Releyendo en español un escrito de Martin Heidegger, que primero leí en francés, La pauvreté / La pobreza (1945), he comprendido que la muerte es un nacer hacia dentro, hacia el cero de nuestra vida, hacia el centro anterior a toda escritura. Dice Heidegger en un momento dado que la poesía busca “el centro de un círculo cuya periferia no está en ninguna parte”. Sería largo de explicar esta imagen, y complicado: el prólogo de este libro tiene 65 páginas en francés y el texto de Heidegger en alemán era de solo 12 páginas; o sea, que la complejidad del texto es muy grande. Pero yo me atengo a lo que entiendo, o más bien a las imágenes que me sirven para explicar mi propio trabajo. Y es que esa imagen de “un centro cuya periferia no está en ninguna parte” es para mí muy potente porque el centro es lo que he buscado siempre y, al final, he descubierto que ese centro de toda mi vida y mi obra es el deseo de volver a vientre de mi madre, antes de nacer, cuando la felicidad era absoluta. El resto, 40 años escribiendo, amando, haciendo proyectos, leyendo y reflexionando es ese círculo invisible, esa “periferia que no está en ninguna parte”; algo así como el territorio español conocido como La Mancha, que nadie sabe muy bien sus límites, pero su centro es un punto mítico, un lugar entre la realidad y la ficción creado por Miguel de Cervantes, el lugar del olvido.

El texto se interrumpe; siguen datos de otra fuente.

/-- The loss of a cluster (R23 to R25). -/
def Obligations.ClusterLossIsHandledByCount : Prop :=
  (∀ (s : State) (d c : Nat), s.cluOk (16 * d + c) = true → c < 16 → s.lost (16 * d + c) = true → exec (.clusterLost d c) s = .next s) ∧
  (∀ (s F : State) (d c n : Nat), s.cluOk (16 * d + c) = true → c < 16 → s.lost (16 * d + c) = false →
    F = (s.fenceClu (16 * d + c)).setDie d { (s.fenceClu (16 * d + c)).die d with rot := none, lossWait := [], mapDue := false } →
    (s.die d).rot = none → (s.die d).lossWait = [] → (s.fenceClu (16 * d + c)).die d = s.die d → (s.die d).mapDue = false →
    popCount (F.get .DCTL_CLSTAT_LOST d) 13 = n →
    (n = 1 → F.logClu d c = none →
      ∃ t, exec (.clusterLost d c) s = .next t ∧ t = ((F.set .DCTL_CLMAP_SPARE 15 d).set .DCTL_CLSTAT_STATE 1 d).log'
        (srcDie d 0) 0xb012 2 [(1, d), (1, c)] ∧ t.get .DCTL_CLMAP_SPARE d = 15 ∧ t.get .DCTL_CLSTAT_STATE d = 1) ∧
    (∀ l, n = 1 → F.logClu d c = some l → F.get .DCTL_CLMAP_SPARE d < 13 → F.lost (16 * d + F.get .DCTL_CLMAP_SPARE d) = false →
      exec (.clusterLost d c) s = .next (((((((F.bistAbandon (16 * d + F.get .DCTL_CLMAP_SPARE d)).setLog d l
        (F.get .DCTL_CLMAP_SPARE d)).set .DCTL_CLMAP_SPARE 15 d).set .DCTL_CLSTAT_STATE 1 d).zeroClu (16 * d + F.get .DCTL_CLMAP_SPARE d)).set
        .DCTL_CLSTAT_FILL 1 d).log' (srcDie d 0) 0xb012 2 [(1, d), (1, c)] |>.freezeSend 1 (16 * d + c))) ∧
    (∀ l, n = 1 → F.logClu d c = some l → 13 ≤ F.get .DCTL_CLMAP_SPARE d →
      exec (.clusterLost d c) s = .next ((F.setLog d l 15).log' (srcDie d 0) 0xb012 2 [(1, d), (1, c)] |>.freezeSend 1 (16 * d + c))) ∧
    (n = 2 → exec (.clusterLost d c) s = .next (((F.applyVariant d).set .DCTL_CLSTAT_FILL 1 d).log' (srcDie d 0) 0xb013 2
      [(1, d), (1, c)] |>.freezeSend 1 (16 * d + c))) ∧
    (n = 3 → ∃ t, exec (.clusterLost d c) s = .next t ∧ t.clk.stopped = true ∧ t.fab.failed = true ∧ t.get .DCTL_CLSTAT_STATE d = 3)) ∧
  (∀ (s F : State) (d c q p l : Nat) (b : Bool), s.cluOk (16 * d + c) = true → c < 16 → s.lost (16 * d + c) = false →
    F = s.fenceClu (16 * d + c) → (F.die d).rot = some (q, p, l, b) →
    (c = q ∨ c = p → exec (.clusterLost d c) s = .next (F.loseAll d ((F.die d).lossWait ++ [16 * d + c]))) ∧
    (c ≠ q → c ≠ p → b = false → F.cluDrained (16 * d + q) = false →
      exec (.clusterLost d c) s = .next (F.setDie d { F.die d with lossWait := (F.die d).lossWait ++ [16 * d + c] })) ∧
    (c ≠ q → c ≠ p → b = true →
      exec (.clusterLost d c) s =
        .next ((F.setDie d { F.die d with lossWait := (F.die d).lossWait ++ [16 * d + c] }).rotComplete d)))

/-- Structure images (R37 to R46): what each command does in the state that it meets. -/
def Obligations.StructureCommandsFollowTheState : Prop :=
  (∀ (s : State) (a : Agent), s.get .RST_STATUS_READY = 1 → s.get .STR_STATUS_STATE ∈ [1, 3, 4] →
    exec (.strPrepareGo a) s = .next (s.set .STR_STATUS_REFUSE 0x10)) ∧
  (∀ (s : State) (a : Agent) (b : List Byte), s.get .RST_STATUS_READY = 1 → s.get .STR_STATUS_STATE ∈ [0, 2] →
    let x := (s.pendClear.set .STR_STATUS_STATE 1).mapStr fun y => { y with prepOpen := true, rwlSaved := s.rwlNow, readySent := false, abortSince := false }
    x.strRead (x.get .STR_LOAD_ADDR_ADDR * 4096) (x.get .STR_LOAD_LEN_LEN) = some b →
    exec (.strPrepareGo a) s = .next (match x.strCheck b (x.get .STR_LOAD_LEN_LEN) with
      | some (code, sec, off) => x.strRefuse (field b 8 4) code 0xff sec off
      | none => ((x.mapStr fun y => { y with
          pendingBank := x.armSet.map fun u => (u, ⟨field b 8 4, 0, slice b 0x20 16, x.unitPart (imgSecs b) u⟩)
          pendDigest := sha3 (b.take (field b 0x14 4 - 2420)), secOff := (imgEnts b).map fun e => (e.typ, e.off)
          pendAddr := x.get .STR_LOAD_ADDR_ADDR * 4096, pendLen := x.get .STR_LOAD_LEN_LEN }).set .STR_EPOCH_PENDING (field b 8 4)).syncMissing.syncGroup)) ∧
  (∀ (s : State) (epoch code unit sec off : Nat), ∃ t, s.strRefuse epoch code unit sec off = t ∧ t.get .STR_STATUS_STATE = 0 ∧
    t.get .STR_STATUS_LAST = 4 ∧ t.str.pendingBank = []) ∧
  (∀ (s : State) (u : Nat), s.ident.unitOk u = true → u < 124 → s.get .STR_STATUS_STATE = 1 → s.armSet.contains u = true → s.armed u = false →
    KMap.has s.str.pendingBank u = true → s.rst.inReset.contains (unitDieIdx u) = false → unitCheck s.ident s.pendSecs u = none →
    exec (.unitArm u) s = .next (s.setArmed u true).syncMissing ∧ (s.setArmed u true).armed u = true) ∧
  (∀ (s : State) (u : Nat), s.ident.unitOk u = true → s.get .STR_STATUS_STATE ≠ 1 → exec (.unitArm u) s = .next s) ∧
  (∀ (s : State) (v : Word) (c : Nat), bit v.toNat 0 = true →
    s.commitFault (if bits v.toNat 1 1 = 1 then bits v.toNat 23 16 else 16) (bits v.toNat 1 1) (bits v.toNat 9 8) = some c →
    exec (.strCommitGo v) s = .next (s.set .STR_STATUS_REFUSE c)) ∧
  (∀ (s : State) (v : Word), bit v.toNat 0 = true →
    s.commitFault (if bits v.toNat 1 1 = 1 then bits v.toNat 23 16 else 16) (bits v.toNat 1 1) (bits v.toNat 9 8) = none →
    exec (.strCommitGo v) s = .next (((s.mapStr fun y => { y with
      commitB := s.get .STR_COMMIT_BEAT_BEAT, commitLead := if bits v.toNat 1 1 = 1 then bits v.toNat 23 16 else 16
      commitScope := bits v.toNat 1 1, commitVariant := bits v.toNat 9 8
      aborted := false, abandonReq := false, cutDone := false, readySent := false, abortSince := false }).set .STR_STATUS_STATE 3).sendReady.syncGroup)) ∧
  (∀ (s : State), s.get .STR_STATUS_STATE = 3 → s.str.cutDone = false → s.str.commitB ≤ s.now + s.str.commitLead →
    (s.mapStr fun y => { y with cutDone := true }).cutFault = none →
    exec .commitCutoff s = .next (s.mapStr fun y => { y with cutDone := true })) ∧
  (∀ (s : State) (u : Nat), s.get .STR_STATUS_STATE = 3 → s.str.cutDone = false → s.str.commitB ≤ s.now + s.str.commitLead →
    s.str.commitScope = 0 → (s.mapStr fun y => { y with cutDone := true }).cutFault = some u → s.str.abandonReq = false →
    ∃ t, exec .commitCutoff s = .next t ∧ t = (s.mapStr fun y => { y with cutDone := true }).strAbort u ∧
      t.get .STR_STATUS_STATE = 2 ∧ t.get .STR_STATUS_LAST = 3 ∧ t.get .STR_EPOCH_PENDING = s.get .STR_EPOCH_PENDING) ∧
  (∀ (s : State) (u : Nat), s.get .STR_STATUS_STATE = 3 → s.str.cutDone = false → s.str.commitB ≤ s.now + s.str.commitLead →
    s.str.commitScope = 1 → (s.mapStr fun y => { y with cutDone := true }).cutFault = some u →
    exec .commitCutoff s = .next (((s.mapStr fun y => { y with cutDone := true }).strTell
      (.jobAbort (s.mapStr fun y => { y with cutDone := true }).strGroup.1 s.str.commitB)).strAbort u)) ∧
  (∀ (s : State), s.get .STR_STATUS_STATE ≠ 3 ∨ s.str.cutDone = true ∨ s.now + s.str.commitLead < s.str.commitB →
    exec .commitCutoff s = .next s) ∧
  (∀ (s : State) (a : Agent), s.get .RST_STATUS_READY = 1 → s.get .STR_STATUS_STATE = 2 →
    ∃ t, exec (.strAbandon a) s = .next t ∧ t.get .STR_STATUS_STATE = 0 ∧ t.get .STR_STATUS_LAST = 5 ∧ t.str.pendingBank = [] ∧
      t.mem = s.mem)
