/-! ### poisonAt -/

@[simp] theorem State.poisonAt_ident (s : State) (loc : Nat) : (s.poisonAt loc).ident = s.ident := (rfl)
@[simp] theorem State.poisonAt_flds (s : State) (loc : Nat) : (s.poisonAt loc).flds = s.flds := (rfl)
@[simp] theorem State.poisonAt_mem (s : State) (loc : Nat) : (s.poisonAt loc).mem = s.mem := (rfl)
@[simp] theorem State.poisonAt_str (s : State) (loc : Nat) : (s.poisonAt loc).str = s.str := (rfl)
@[simp] theorem State.poisonAt_beat (s : State) (loc : Nat) : (s.poisonAt loc).beat = s.beat := (rfl)
@[simp] theorem State.poisonAt_log (s : State) (loc : Nat) : (s.poisonAt loc).log = s.log := (rfl)
@[simp] theorem State.poisonAt_cores (s : State) (loc : Nat) : (s.poisonAt loc).cores = s.cores := (rfl)
@[simp] theorem State.poisonAt_dies (s : State) (loc : Nat) : (s.poisonAt loc).dies = s.dies := (rfl)
@[simp] theorem State.poisonAt_steer (s : State) (loc : Nat) : (s.poisonAt loc).steer = s.steer := (rfl)
@[simp] theorem State.poisonAt_totals (s : State) (loc : Nat) : (s.poisonAt loc).totals = s.totals := (rfl)
@[simp] theorem State.poisonAt_ownTot (s : State) (loc : Nat) : (s.poisonAt loc).ownTot = s.ownTot := (rfl)
@[simp] theorem State.poisonAt_steerPol (s : State) (loc : Nat) : (s.poisonAt loc).steerPol = s.steerPol := (rfl)
@[simp] theorem State.poisonAt_upd (s : State) (loc : Nat) : (s.poisonAt loc).upd = s.upd := (rfl)
@[simp] theorem State.poisonAt_skip (s : State) (loc : Nat) : (s.poisonAt loc).skip = s.skip := (rfl)
@[simp] theorem State.poisonAt_que (s : State) (loc : Nat) : (s.poisonAt loc).que = s.que := (rfl)
@[simp] theorem State.poisonAt_fab (s : State) (loc : Nat) : (s.poisonAt loc).fab = s.fab := (rfl)
@[simp] theorem State.poisonAt_coll (s : State) (loc : Nat) : (s.poisonAt loc).coll = s.coll := (rfl)
@[simp] theorem State.poisonAt_esc (s : State) (loc : Nat) : (s.poisonAt loc).esc = s.esc := (rfl)
@[simp] theorem State.poisonAt_stook (s : State) (loc : Nat) : (s.poisonAt loc).stook = s.stook := (rfl)
@[simp] theorem State.poisonAt_win (s : State) (loc : Nat) : (s.poisonAt loc).win = s.win := (rfl)
@[simp] theorem State.poisonAt_kvw (s : State) (loc : Nat) : (s.poisonAt loc).kvw = s.kvw := (rfl)
@[simp] theorem State.poisonAt_kv (s : State) (loc : Nat) : (s.poisonAt loc).kv = s.kv := (rfl)
@[simp] theorem State.poisonAt_vce (s : State) (loc : Nat) : (s.poisonAt loc).vce = s.vce := (rfl)
@[simp] theorem State.poisonAt_lp (s : State) (loc : Nat) : (s.poisonAt loc).lp = s.lp := (rfl)
@[simp] theorem State.poisonAt_stw (s : State) (loc : Nat) : (s.poisonAt loc).stw = s.stw := (rfl)
@[simp] theorem State.poisonAt_hst (s : State) (loc : Nat) : (s.poisonAt loc).hst = s.hst := (rfl)
@[simp] theorem State.poisonAt_sec (s : State) (loc : Nat) : (s.poisonAt loc).sec = s.sec := (rfl)
@[simp] theorem State.poisonAt_clk (s : State) (loc : Nat) : (s.poisonAt loc).clk = s.clk := (rfl)
@[simp] theorem State.poisonAt_rst (s : State) (loc : Nat) : (s.poisonAt loc).rst = s.rst := (rfl)
@[simp] theorem State.poisonAt_msixTab (s : State) (loc : Nat) : (s.poisonAt loc).msixTab = s.msixTab := (rfl)
@[simp] theorem State.poisonAt_pba (s : State) (loc : Nat) : (s.poisonAt loc).pba = s.pba := (rfl)
@[simp] theorem State.poisonAt_out (s : State) (loc : Nat) : (s.poisonAt loc).out = s.out := (rfl)
@[simp] theorem State.poisonAt_free (s : State) (loc : Nat) : (s.poisonAt loc).free = s.free := (rfl)
@[simp] theorem State.poisonAt_pending (s : State) (loc : Nat) : (s.poisonAt loc).pending = s.pending := (rfl)
@[simp] theorem State.poisonAt_get (s : State) (loc : Nat) (f : Field) (u i : Nat) : (s.poisonAt loc).get f u i = s.get f u i := (rfl)
@[simp] theorem State.poisonAt_poison (s : State) (loc : Nat) : (s.poisonAt loc).poison = insertBlock s.poison (loc / granule loc * granule loc) := (rfl)
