-- ==== Sys2Proof/Laws/Mem.lean ====
section
/-! SUPPORT. Laws of memory: every operation keeps the canonical form, a read after a write, and what a write leaves alone. -/
namespace Sys2Proof.Machine

/-! ### The canonical form by its clauses -/

/-- Places strictly rise from a bound on, and no cell holds what an unlisted place reads as. -/
def Mem.above : List Host.Cell → Nat → Prop
  | [], _ => True
  | c :: m, lo => lo ≤ c.1 ∧ c.2 ≠ Mem.unlisted ∧ Mem.above m (c.1 + 1)

theorem Mem.above_mono {m : List Host.Cell} {a b : Nat} (hab : a ≤ b) (h : Mem.above m b) : Mem.above m a := by
  cases m with
  | nil => trivial
  | cons c m => exact ⟨le_trans hab h.1, h.2⟩

theorem Mem.wf_cons (c : Host.Cell) (m : List Host.Cell) : Mem.wf (c :: m) = true ↔ c.2 ≠ Mem.unlisted ∧ Mem.above m (c.1 + 1) := by
  induction m generalizing c with
  | nil => simp [Mem.wf, Mem.above]
  | cons d m ih =>
    have := ih d
    simp only [Mem.wf, Bool.and_eq_true, bne_iff_ne, ne_eq, decide_eq_true_eq, this, Mem.above, Nat.succ_le_iff]
    tauto

theorem Mem.wf_iff (m : List Host.Cell) : Mem.wf m = true ↔ Mem.above m 0 := by
  cases m with
  | nil => simp [Mem.wf, Mem.above]
  | cons c m => simp [Mem.wf_cons, Mem.above]

/-! ### Operations -/

theorem Mem.above_clear {m : List Host.Cell} {lo : Nat} (loc : Nat) (h : Mem.above m lo) : Mem.above (Mem.clear m loc) lo := by
  induction m generalizing lo with
  | nil => trivial
  | cons c m ih =>
    obtain ⟨h1, h2, h3⟩ := h
    unfold Mem.clear
    split
    · exact Mem.above_mono (by omega) h3
    · split
      · exact ⟨h1, h2, h3⟩
      · exact ⟨h1, h2, ih h3⟩

theorem Mem.above_put {m : List Host.Cell} {lo loc : Nat} {v : Byte} (h : Mem.above m lo) (hl : lo ≤ loc) (hv : v ≠ Mem.unlisted) :
    Mem.above (Mem.put m loc v) lo := by
  induction m generalizing lo with
  | nil => exact ⟨hl, hv, trivial⟩
  | cons c m ih =>
    obtain ⟨h1, h2, h3⟩ := h
    unfold Mem.put
    split
    · exact ⟨h1, hv, h3⟩
    · split
      · exact ⟨hl, hv, by simp only; omega, h2, h3⟩
      · exact ⟨h1, h2, ih h3 (by simp only; omega)⟩

theorem Mem.above_filter {m : List Host.Cell} {lo : Nat} (p : Host.Cell → Bool) (h : Mem.above m lo) : Mem.above (m.filter p) lo := by
  induction m generalizing lo with
  | nil => trivial
  | cons c m ih =>
    obtain ⟨h1, h2, h3⟩ := h
    rw [List.filter_cons]
    split
    · exact ⟨h1, h2, ih h3⟩
    · exact Mem.above_mono (by omega) (ih h3)

/-- A write keeps the canonical form. -/
theorem Mem.wf_write (m : List Host.Cell) (loc : Nat) (v : Byte) (h : Mem.wf m = true) : Mem.wf (Mem.write m loc v) = true := by
  rw [Mem.wf_iff] at *
  simp only [Mem.write]
  split
  · exact Mem.above_clear _ h
  · exact Mem.above_put h (Nat.zero_le _) ‹_›

theorem Mem.wf_filter (p : Host.Cell → Bool) (m : List Host.Cell) (h : Mem.wf m = true) : Mem.wf (m.filter p) = true := by
  rw [Mem.wf_iff] at *
  exact Mem.above_filter p h

theorem Mem.wf_zero (m : List Host.Cell) (loc n : Nat) (h : Mem.wf m = true) : Mem.wf (Mem.zero m loc n) = true := Mem.wf_filter _ _ h

theorem Mem.wf_foldl {α : Type} (l : List α) (f : List Host.Cell → α → List Host.Cell)
    (hf : ∀ m a, Mem.wf m = true → Mem.wf (f m a) = true) (m : List Host.Cell) (h : Mem.wf m = true) : Mem.wf (l.foldl f m) = true := by
  induction l generalizing m with
  | nil => exact h
  | cons a l ih => exact ih _ (hf _ _ h)

theorem Mem.wf_writeN (bs : List Byte) : ∀ (m : List Host.Cell) (loc : Nat), Mem.wf m = true → Mem.wf (Mem.writeN m loc bs) = true := by
  induction bs with
  | nil => exact fun _ _ h => h
  | cons b bs ih => exact fun _ _ h => ih _ _ (Mem.wf_write _ _ _ h)

theorem Mem.wf_copy (m : List Host.Cell) (src dst n : Nat) (h : Mem.wf m = true) : Mem.wf (Mem.copy m src dst n) = true :=
  Mem.wf_foldl _ _ (fun _ _ h => Mem.wf_write _ _ _ h) _ (Mem.wf_zero _ _ _ h)

/-! ### Reads -/

theorem Mem.read_below {m : List Host.Cell} {lo loc : Nat} (h : Mem.above m lo) (hl : loc < lo) : Mem.read m loc = Mem.unlisted := by
  cases m with
  | nil => rfl
  | cons c m =>
    have := h.1
    unfold Mem.read
    rw [if_neg (by omega), if_pos (by omega)]

theorem Mem.read_clear {m : List Host.Cell} {lo : Nat} (h : Mem.above m lo) (loc a : Nat) :
    Mem.read (Mem.clear m loc) a = if a = loc then Mem.unlisted else Mem.read m a := by
  induction m generalizing lo with
  | nil => simp [Mem.clear, Mem.read]
  | cons c m ih =>
    obtain ⟨h1, h2, h3⟩ := h
    have hi := ih h3
    have hb := fun x => Mem.read_below (loc := x) h3
    unfold Mem.clear
    by_cases e : loc = c.1
    · rw [if_pos e]
      by_cases ea : a = loc
      · rw [if_pos ea, hb a (by omega)]
      · rw [if_neg ea]
        conv => rhs; unfold Mem.read
        rw [if_neg (by omega)]
        split
        · exact hb a (by omega)
        · rfl
    · rw [if_neg e]
      by_cases l : loc < c.1
      · rw [if_pos l]
        by_cases ea : a = loc
        · subst ea
          rw [if_pos rfl]
          unfold Mem.read
          rw [if_neg e, if_pos l]
        · rw [if_neg ea]
      · rw [if_neg l]
        unfold Mem.read
        by_cases ea : a = c.1
        · rw [if_pos ea, if_neg (by omega), if_pos ea]
        · rw [if_neg ea, if_neg ea]
          by_cases la : a < c.1
          · rw [if_pos la, if_pos la, if_neg (by omega)]
          · rw [if_neg la, if_neg la, hi]

theorem Mem.read_put {m : List Host.Cell} {lo : Nat} (h : Mem.above m lo) (loc : Nat) (v : Byte) (a : Nat) :
    Mem.read (Mem.put m loc v) a = if a = loc then v else Mem.read m a := by
  induction m generalizing lo with
  | nil =>
    simp only [Mem.put, Mem.read]
    split
    · rfl
    · split <;> rfl
  | cons c m ih =>
    obtain ⟨h1, h2, h3⟩ := h
    have hi := ih h3
    unfold Mem.put
    by_cases e : loc = c.1
    · rw [if_pos e]
      unfold Mem.read
      rw [← e]
      by_cases ea : a = loc
      · rw [if_pos ea, if_pos ea]
      · rw [if_neg ea, if_neg ea, if_neg ea]
    · rw [if_neg e]
      by_cases l : loc < c.1
      · rw [if_pos l]
        conv => lhs; unfold Mem.read
        by_cases ea : a = loc
        · rw [if_pos ea, if_pos ea]
        · rw [if_neg ea, if_neg ea]
          split
          · unfold Mem.read
            rw [if_neg (by omega), if_pos (by omega)]
          · rfl
      · rw [if_neg l]
        unfold Mem.read
        by_cases ea : a = c.1
        · rw [if_pos ea, if_neg (by omega), if_pos ea]
        · rw [if_neg ea, if_neg ea]
          by_cases la : a < c.1
          · rw [if_pos la, if_pos la, if_neg (by omega)]
          · rw [if_neg la, if_neg la, hi]

/-- A byte read after a byte is written: what the write stored at its place, and what was there before at every other one. -/
theorem Mem.read_write (m : List Host.Cell) (h : Mem.wf m = true) (loc : Nat) (v : Byte) (a : Nat) :
    Mem.read (Mem.write m loc v) a = if a = loc then storedByte loc v else Mem.read m a := by
  rw [Mem.wf_iff] at h
  simp only [Mem.write]
  split
  · rename_i e
    rw [Mem.read_clear h, e]
  · exact Mem.read_put h _ _ _

/-- A byte outside the bytes written reads as before. -/
theorem Mem.read_writeN_outside (bs : List Byte) : ∀ (m : List Host.Cell) (_ : Mem.wf m = true) (loc a : Nat),
    (a < loc ∨ loc + bs.length ≤ a) → Mem.read (Mem.writeN m loc bs) a = Mem.read m a := by
  induction bs with
  | nil => intros; rfl
  | cons b bs ih =>
    intro m h loc a ha
    simp only [List.length_cons] at ha
    have hne : a ≠ loc := by rcases ha with ha | ha <;> omega
    unfold Mem.writeN
    rw [ih _ (Mem.wf_write _ _ _ h) _ _ (by omega), Mem.read_write _ h, if_neg hne]

/-- Byte k of those written reads as what a write of it stores. -/
theorem Mem.read_writeN (bs : List Byte) : ∀ (m : List Host.Cell) (_ : Mem.wf m = true) (loc k : Nat) (hk : k < bs.length),
    Mem.read (Mem.writeN m loc bs) (loc + k) = storedByte (loc + k) bs[k] := by
  induction bs with
  | nil => intro _ _ _ k hk; simp at hk
  | cons b bs ih =>
    intro m h loc k hk
    unfold Mem.writeN
    cases k with
    | zero =>
      show Mem.read (Mem.writeN (Mem.write m loc b) (loc + 1) bs) loc = storedByte loc b
      rw [Mem.read_writeN_outside bs _ (Mem.wf_write _ _ _ h) _ _ (by omega), Mem.read_write _ h, if_pos rfl]
    | succ k =>
      have := ih (Mem.write m loc b) (Mem.wf_write _ _ _ h) (loc + 1) k (by simpa using hk)
      rw [show loc + 1 + k = loc + (k + 1) by omega] at this
      rw [this]
      rfl
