theorem keeps_execWindowMeanPool {r0 s : State} (h : Keeps r0 s) (core : Nat) (d : Desc) : KeepsR r0 (execWindowMeanPool core d s)
    := by
  unfold execWindowMeanPool
  simp (maxDischargeDepth := 60) +contextual only [keeps_winOp, *]

theorem keeps_execStripeLineLoad {r0 s : State} (h : Keeps r0 s) (clu stripe : Nat) : KeepsR r0 (execStripeLineLoad clu stripe s)
    := by
  unfold execStripeLineLoad
  simp (maxDischargeDepth := 60) +contextual only [KeepsR_next, KeepsR_onUnit, keeps_stripeLoad, *]

theorem keeps_execStripeHaloResume {r0 s : State} (h : Keeps r0 s) (clu stripe : Nat) : KeepsR r0 (execStripeHaloResume clu stripe
    s) := by
  unfold execStripeHaloResume
  simp (maxDischargeDepth := 60) +contextual only [KeepsR_next, KeepsR_onUnit, keeps_stripeAdvance, *]

theorem keeps_execWindowStripeComplete {r0 s : State} (h : Keeps r0 s) (clu stripe : Nat) : KeepsR r0 (execWindowStripeComplete
    clu stripe s) := by
  unfold execWindowStripeComplete
  simp (maxDischargeDepth := 60) +contextual only [KeepsR_next, KeepsR_onUnit, keeps_stripeDone, *]

theorem keeps_execWinCancel {r0 s : State} (h : Keeps r0 s) (clu : Nat) : KeepsR r0 (execWinCancel clu s) := by
  unfold execWinCancel
  simp (maxDischargeDepth := 60) +contextual only [KeepsR_next, KeepsR_onUnit, keeps_winEndGather, *]

end Sys2Proof.Machine
end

Leyendo el manuscrito de la biografía literaria que está escribiendo sobre mí Amador Palacios me he esforzado en tratar de entender el por qué y para qué de todos mis esfuerzos por hacer una obra, por vivir de una cierta forma. La respuesta la he encontrado en ese viejo texto de Martin Heidgger, La pobreza. No se trata de la pobreza material sino de la pobreza como vía para llegar a la riqueza espiritual. Por lo tanto, quizás todos mis esfuerzos hayan merecido la pena, por mediocres que fueran a veces los resultados, pero ha llegado el momento de parar, de no escribir más poesía, de fundirse en lo poético que está siempre presente en el mundo que nos rodea.
Adiós a la poesía
Antes de escribir los párrafos anteriores, el 2 de junio del 2016, le envié un correo electrónico a mi amigo el poeta y crítico Amador Palacios:
Querido Amador: no sé si es bueno que te cuente esto pero creo que es necesario que lo sepas. Después de leer el manuscrito de tu libro sobre mí y mi trabajo que, como te dije, me ha gustado mucho, he decidido que a partir del año próximo no voy a escribir más poesía y, quizás, más de nada. En el 2017 precisamente harán 40 años que vengo escribiendo poesía y creo que ha llegado el momento de parar; quiero vivir más y escribir menos. Espero que mi último libro, La noche de Europa se publique ese año, con lo cual quedará todo redondo y tu biografía será, pues, una buena despedida para mí.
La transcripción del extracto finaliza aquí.